8.7b) Which predictors are most important in the optimal tree-based regression model? Do either the biological or process variables dominate the list? How do the top 10 important predictors compare to the top 10 predictors from the optimal linear and nonlinear models?
varImp(gbm_model)
## gbm variable importance
##
## only 20 most important variables shown (out of 57)
##
## Overall
## ManufacturingProcess32 100.000
## ManufacturingProcess31 36.109
## BiologicalMaterial03 23.986
## BiologicalMaterial12 22.959
## ManufacturingProcess17 22.309
## ManufacturingProcess15 18.340
## ManufacturingProcess13 18.054
## BiologicalMaterial09 14.943
## ManufacturingProcess09 11.880
## BiologicalMaterial04 10.978
## ManufacturingProcess06 10.774
## ManufacturingProcess37 9.551
## ManufacturingProcess43 8.199
## ManufacturingProcess39 7.440
## ManufacturingProcess04 7.271
## BiologicalMaterial10 6.680
## BiologicalMaterial11 6.479
## BiologicalMaterial02 6.317
## BiologicalMaterial05 6.168
## ManufacturingProcess26 5.389
The most important predictors are mainly ManufacturingProcess variables, with a few BiologicalMaterial variables also appearing. Overall, the process variables dominate the list. Compared to the linear and nonlinear models, the top predictors are generally similar, though the tree-based model highlights nonlinear relationships and may rank some variables differently.

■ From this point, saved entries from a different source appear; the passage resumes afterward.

-- ==== Sys2Proof/Machine/Coder.lean ====
section
/-! DEFINITION. What the two entropy decoders share: starting a command (R161, R162, R201, R204), the loop between
codewords (R164, R168, R205, R209), executing a run (R177, R218). -/

namespace Sys2Proof.Machine

/-- The loop test before a value step: the next value codeword, or the end of the command (R164, R178, R205, R219). -/
def State.nextValue (v : Variant) (s : State) : State :=
  if s.work.i.toNat < s.regs.size.toNat then { s with engine := .value v } else s.retire

/-- After a value step: the zero-run gate (R168, R209). -/
def State.afterValue (v : Variant) (s : State) : State :=
  if s.gate then { s with engine := .run v } else s.nextValue v

/-- The start checks the two coders share, in order (R161, R201). -/
def coderChecks (s : State) : Run :=
  if s.regs.bsend.toNat < s.regs.bsptr.toNat ∨ s.cfg.bsSize < s.regs.bsend.toNat then .stop .badConfig s
  else if 0 < s.regs.size.toNat ∧ s.regs.width.toNat = 0 then .stop .badConfig s
  else .go s

/-- No racing access so far: a new command starts. -/
def Race.clear (r : Race) : Race := { r with raced := false, held := [] }

/-- The initial values of the working registers (R162, R204). -/
def State.coderInit (s : State) : State :=
  { s with
    race := s.race.clear
    work := { s.work with state := Config.stateInit, flag := false, i := 0#32, j := 0#32, row := 0#32, pos := 0 } }

/-- R95: a `CMD` write that selects a coder command. While `BUSY = 1` it is ignored (R41); otherwise the start checks
and the initialisation run, and the command ends at once or waits for its first codeword. -/
def startCoder (v : Variant) (start : State → Run) (s : State) : Host.Outcome State Fault Refusal :=
  if s.status.busy then .next s
  else
    match start s.accept with
    | .go s => .next (s.nextValue v)
    | .stop code s => .next (s.raise code)

/-- A codeword of `length` bits, executed where its command waits for it: the bits are consumed before any effect (R98,
R332), then `body` runs, then `after` decides what comes next. -/
def execCodeword (at_ : Engine) (length : Nat) (body : State → Run) (after : State → State) (s : State) :
    Host.Outcome State Fault Refusal :=
  if s.engine = at_ then
    match (skip length s).bind body with
    | .go s => .next (after s)
    | .stop code s => .next (s.raise code)
  else .fault .codewordOutOfContext

/-- Executing a run (R177): `ID_RUN_OVERRUN` before any zero is written, then the zeros, then `state` and `flag`. -/
def zeroRun (rlen : Nat) (s : State) : Run :=
  if s.regs.size.toNat < s.work.i.toNat + rlen then .stop .idRunOverrun s
  else (emitZeros rlen s).bind (fun s => .go (afterZeros rlen s))

/-- Executing a run of the high variant (R218): `ID_RUN_TOO_LONG` is tested first. -/
def zeroRunCapped (rlen : Nat) (s : State) : Run :=
  if Config.runMax < rlen then .stop .idRunTooLong s else zeroRun rlen s

/-- The rest of a low value step once its `escape` is known (R166, R167): `x = escape + flag`, store, update. -/
def lowValue (escape : Nat) (s : State) : Run :=
  let x := escape + s.work.flag.toNat
  (emit (lowCoef x) s).bind (adapt Config.lowGain x)

/-- The rest of a high value step once its `cnt1` is known (R207, R208): `x = flag + cnt1`, store, update. -/
def highValue (cnt1 : Nat) (s : State) : Run :=
  let x := s.work.flag.toNat + cnt1
  (emit (highCoef s.regs.hc.toInt x) s).bind (adapt s.regs.hd.toInt x)

end Sys2Proof.Machine
end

8.7c) Plot the optimal single tree with the distribution of yield in the terminal nodes. Does this view of the data provide additional knowledge about the biological or process predictors and their relationship with yield?

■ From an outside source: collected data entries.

theorem rel_predictFirst (a : Word) {s t : State} (h : SamePred s t) :
    Run.Rel SamePred (predictFirst a s) (predictFirst a t) := by
  refine rel_sampRead a h.plane (fun old => ?_)
  rw [h.predAt]
  exact rel_bind (rel_sampWrite _ _ h.plane (h.storeSample _ _)) (fun _ _ hu => hu.setPred _ _)

theorem rel_predictNext (a : Word) (j : Nat) {s t : State} (h : SamePred s t) :
    Run.Rel SamePred (predictNext a j s) (predictNext a j t) := by
  refine rel_sampRead _ h.plane (fun old => ?_)
  rw [h.predAt]
  refine rel_bind (rel_sampWrite _ _ h.plane (h.storeSample _ _)) (fun u w hu => ?_)
  have hset := hu.setPred j (s.predAt j + old)
  exact rel_sampRead _ hset.plane (fun left => rel_sampWrite _ _ hset.plane (hset.storeSample _ _))

theorem rel_predictRow (r : Nat) {s t : State} (h : SamePred s t) :
    Run.Rel SamePred (predictRow r s) (predictRow r t) := by
  have hregs : t.regs = s.regs := by obtain ⟨_, _, _, rfl⟩ := h; rfl
  unfold predictRow
  rw [hregs]
  exact rel_bind (rel_predictFirst _ h) (fun _ _ hu => rel_forUpTo _ (fun k _ _ => rel_predictNext _ (k + 1)) hu)

/-- `PREDICT` sets its column sums before it reads them. -/
theorem rel_predictBody {s t : State} (h : SamePlane s t) : Run.Rel SamePlane (predictBody s) (predictBody t) := by
  obtain ⟨work, scratch, rfl⟩ := h
  refine rel_ite Iff.rfl ⟨rfl, _, _, rfl⟩ (rel_ite Iff.rfl ⟨_, _, rfl⟩ ?_)
  exact (rel_forUpTo _ (fun k _ _ => rel_predictRow k) ⟨work, scratch.low, scratch.high, rfl⟩).mono
    (fun _ _ hu => hu.plane)

theorem readVec_hide (s : State) (work : Work) (scratch : Scratch) (base pitch : Word) (n : Nat) :
    (s.hide work scratch).readVec base pitch n = s.readVec base pitch n := by
  induction n with
  | zero => rfl
  | succ n ih => rw [State.readVec, ih]; rfl

theorem rel_writeVec (base pitch : Word) (out : List Sample) {s t : State} (h : SamePlane s t) :
    Run.Rel SamePlane (writeVec base pitch out s) (writeVec base pitch out t) :=
  rel_forUpTo (R := SamePlane) (body := fun t => sampWrite (elemAddr base pitch t) (out.getD t 0#16)) out.length
    (fun _ _ _ hu => rel_sampWrite _ _ hu (hu.storeSample _ _)) h

theorem rel_filterCells (base : Word) (n : Nat) (pitch : Word) (scale : BitVec 64) {s t : State} (h : SamePlane s t) :
    Run.Rel SamePlane (filterCells base n pitch scale s) (filterCells base n pitch scale t) := by
  obtain ⟨work, scratch, rfl⟩ := h
  unfold filterCells
  rw [readVec_hide]
  cases s.readVec base pitch n with
  | none => exact ⟨rfl, _, _, rfl⟩
  | some xs =>
    have hpad (low high : List Sample) : SamePlane { s with scratch := { s.scratch with low := low, high := high } }
        (s.hide work { scratch with low := low, high := high }) := ⟨_, _, rfl⟩
    exact rel_writeVec _ _ _ (hpad _ _)

theorem rel_filt1dBody {s t : State} (h : SamePlane s t) : Run.Rel SamePlane (filt1dBody s) (filt1dBody t) := by
  obtain ⟨work, scratch, rfl⟩ := h
  exact rel_ite Iff.rfl ⟨rfl, _, _, rfl⟩ (rel_ite Iff.rfl ⟨rfl, _, _, rfl⟩ (rel_ite Iff.rfl ⟨rfl, _, _, rfl⟩
    (rel_filterCells _ _ _ _ ⟨work, scratch, rfl⟩)))

theorem rel_idwtRows (p : Plane) (k : Nat) {s t : State} (h : SamePlane s t) :
    Run.Rel SamePlane (idwtRows p k s) (idwtRows p k t) := by
  have hph : t.ph = s.ph := by obtain ⟨_, _, rfl⟩ := h; rfl
  unfold idwtRows
  rw [hph]
  refine rel_forUpTo _ (fun r u w hu => ?_) h
  obtain ⟨work, scratch, rfl⟩ := hu
  exact rel_filterCells _ _ _ _ ⟨work, scratch, rfl⟩

theorem rel_idwtCols (p : Plane) (k : Nat) {s t : State} (h : SamePlane s t) :
    Run.Rel SamePlane (idwtCols p k s) (idwtCols p k t) := by
  have hpw : t.pw = s.pw := by obtain ⟨_, _, rfl⟩ := h; rfl
  unfold idwtCols
  rw [hpw]
  refine rel_forUpTo _ (fun x u w hu => ?_) h
  obtain ⟨work, scratch, rfl⟩ := hu
  exact rel_filterCells _ _ _ _ ⟨work, scratch, rfl⟩

theorem rel_idwtBody (p : Plane) {s t : State} (h : SamePlane s t) : Run.Rel SamePlane (idwtBody p s) (idwtBody p t) := by
  have hsame : t.status = s.status ∧ t.scale = s.scale := by obtain ⟨_, _, rfl⟩ := h; exact ⟨rfl, rfl⟩
  obtain ⟨hstatus, hscale⟩ := hsame
  have hlevel : ∀ k u w, SamePlane u w →
      Run.Rel SamePlane ((idwtRows p k u).bind (idwtCols p k)) ((idwtRows p k w).bind (idwtCols p k)) :=
    fun k u w hu => rel_bind (rel_idwtRows p k hu) (fun _ _ => rel_idwtCols p k)
  unfold idwtBody
  rw [hstatus, hscale]
  refine rel_ite Iff.rfl ⟨rfl, h⟩ (rel_ite Iff.rfl ⟨rfl, h⟩ ?_)
  exact rel_forUpTo (body := fun k s => (idwtRows p k s).bind (idwtCols p k)) 4 hlevel h

theorem rel_layoutBody {s t : State} (h : SamePlane s t) : Run.Rel SamePlane (layoutBody s) (layoutBody t) := by
  obtain ⟨work, scratch, rfl⟩ := h
  exact rel_ite Iff.rfl ⟨rfl, _, _, rfl⟩ (rel_ite Iff.rfl ⟨rfl, _, _, rfl⟩ ⟨_, _, rfl⟩)

/-! ### Commands and codewords that see no hidden state -/

/-- Where `f` goes on from a state it goes on from every state that differs in hidden state only. -/
def Unobserving (f : State → Host.Outcome State Fault Refusal) : Prop :=
  ∀ s t s', SameVisible s t → f s = .next s' → ∃ t', f t = .next t' ∧ SameVisible s' t'

theorem SamePlane.accept {s t : State} (h : SamePlane s t) : SamePlane s.accept t.accept := by
  obtain ⟨work, scratch, rfl⟩ := h
  exact ⟨work, scratch, rfl⟩

theorem SamePlane.raise {s t : State} (h : SamePlane s t) (code : ErrCode) : SameVisible (s.raise code) (t.raise code) := by
  obtain ⟨work, scratch, rfl⟩ := h
  exact SamePlane.visible ⟨work, scratch, rfl⟩ rfl

theorem SamePlane.complete {s t : State} (h : SamePlane s t) : SameVisible s.complete t.complete := by
  obtain ⟨work, scratch, rfl⟩ := h
  exact SamePlane.visible ⟨work, scratch, rfl⟩ rfl

theorem SamePlane.busy_eq {s t : State} (h : SamePlane s t) : t.status.busy = s.status.busy := by
  obtain ⟨_, _, rfl⟩ := h
  rfl

theorem Run.Rel.settle {r r' : Run} (h : Run.Rel SamePlane r r') : SameVisible r.settle r'.settle := by
  cases r with
  | go u =>
    obtain ⟨u', rfl, hu⟩ := h.go_right
    exact hu.complete
  | stop code u =>
    obtain ⟨u', rfl, hu⟩ := h.stop_right
    exact hu.raise code

theorem unobserving_runCommand {body : State → Run} (hb : ∀ s t, SamePlane s t → Run.Rel SamePlane (body s) (body t)) :
    Unobserving (runCommand body) := by
  intro s t s' h hs
  have hbusy := h.plane.busy_eq
  obtain ⟨hbs, rfl⟩ | ⟨hbs, rfl⟩ := runCommand_next.1 hs <;> rw [← hbusy] at hbs
  · exact ⟨t, runCommand_next.2 (.inl ⟨hbs, rfl⟩), h⟩
  · exact ⟨_, runCommand_next.2 (.inr ⟨hbs, rfl⟩), (hb _ _ h.plane.accept).settle⟩

/-! ### The loop between codewords -/

theorem SameRunning.retire {v : Variant} {s t : State} (h : SameRunning v s t) : SameVisible s.retire t.retire := by
  obtain ⟨scratch, nbits, length, rfl, -⟩ := h
  exact SamePlane.visible ⟨{ s.retire.work with nbits := nbits, length := length }, scratch, rfl⟩ rfl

rpart_tree <- cart_model$finalModel
rpart_party <- as.party(rpart_tree)
plot(rpart_party)
Yes, this view provides additional insight. It shows clear threshold effects, where predictors like ManufacturingProcess32 and ManufacturingProcess17 split the data into groups with different yield levels, highlighting how specific process conditions impact yield.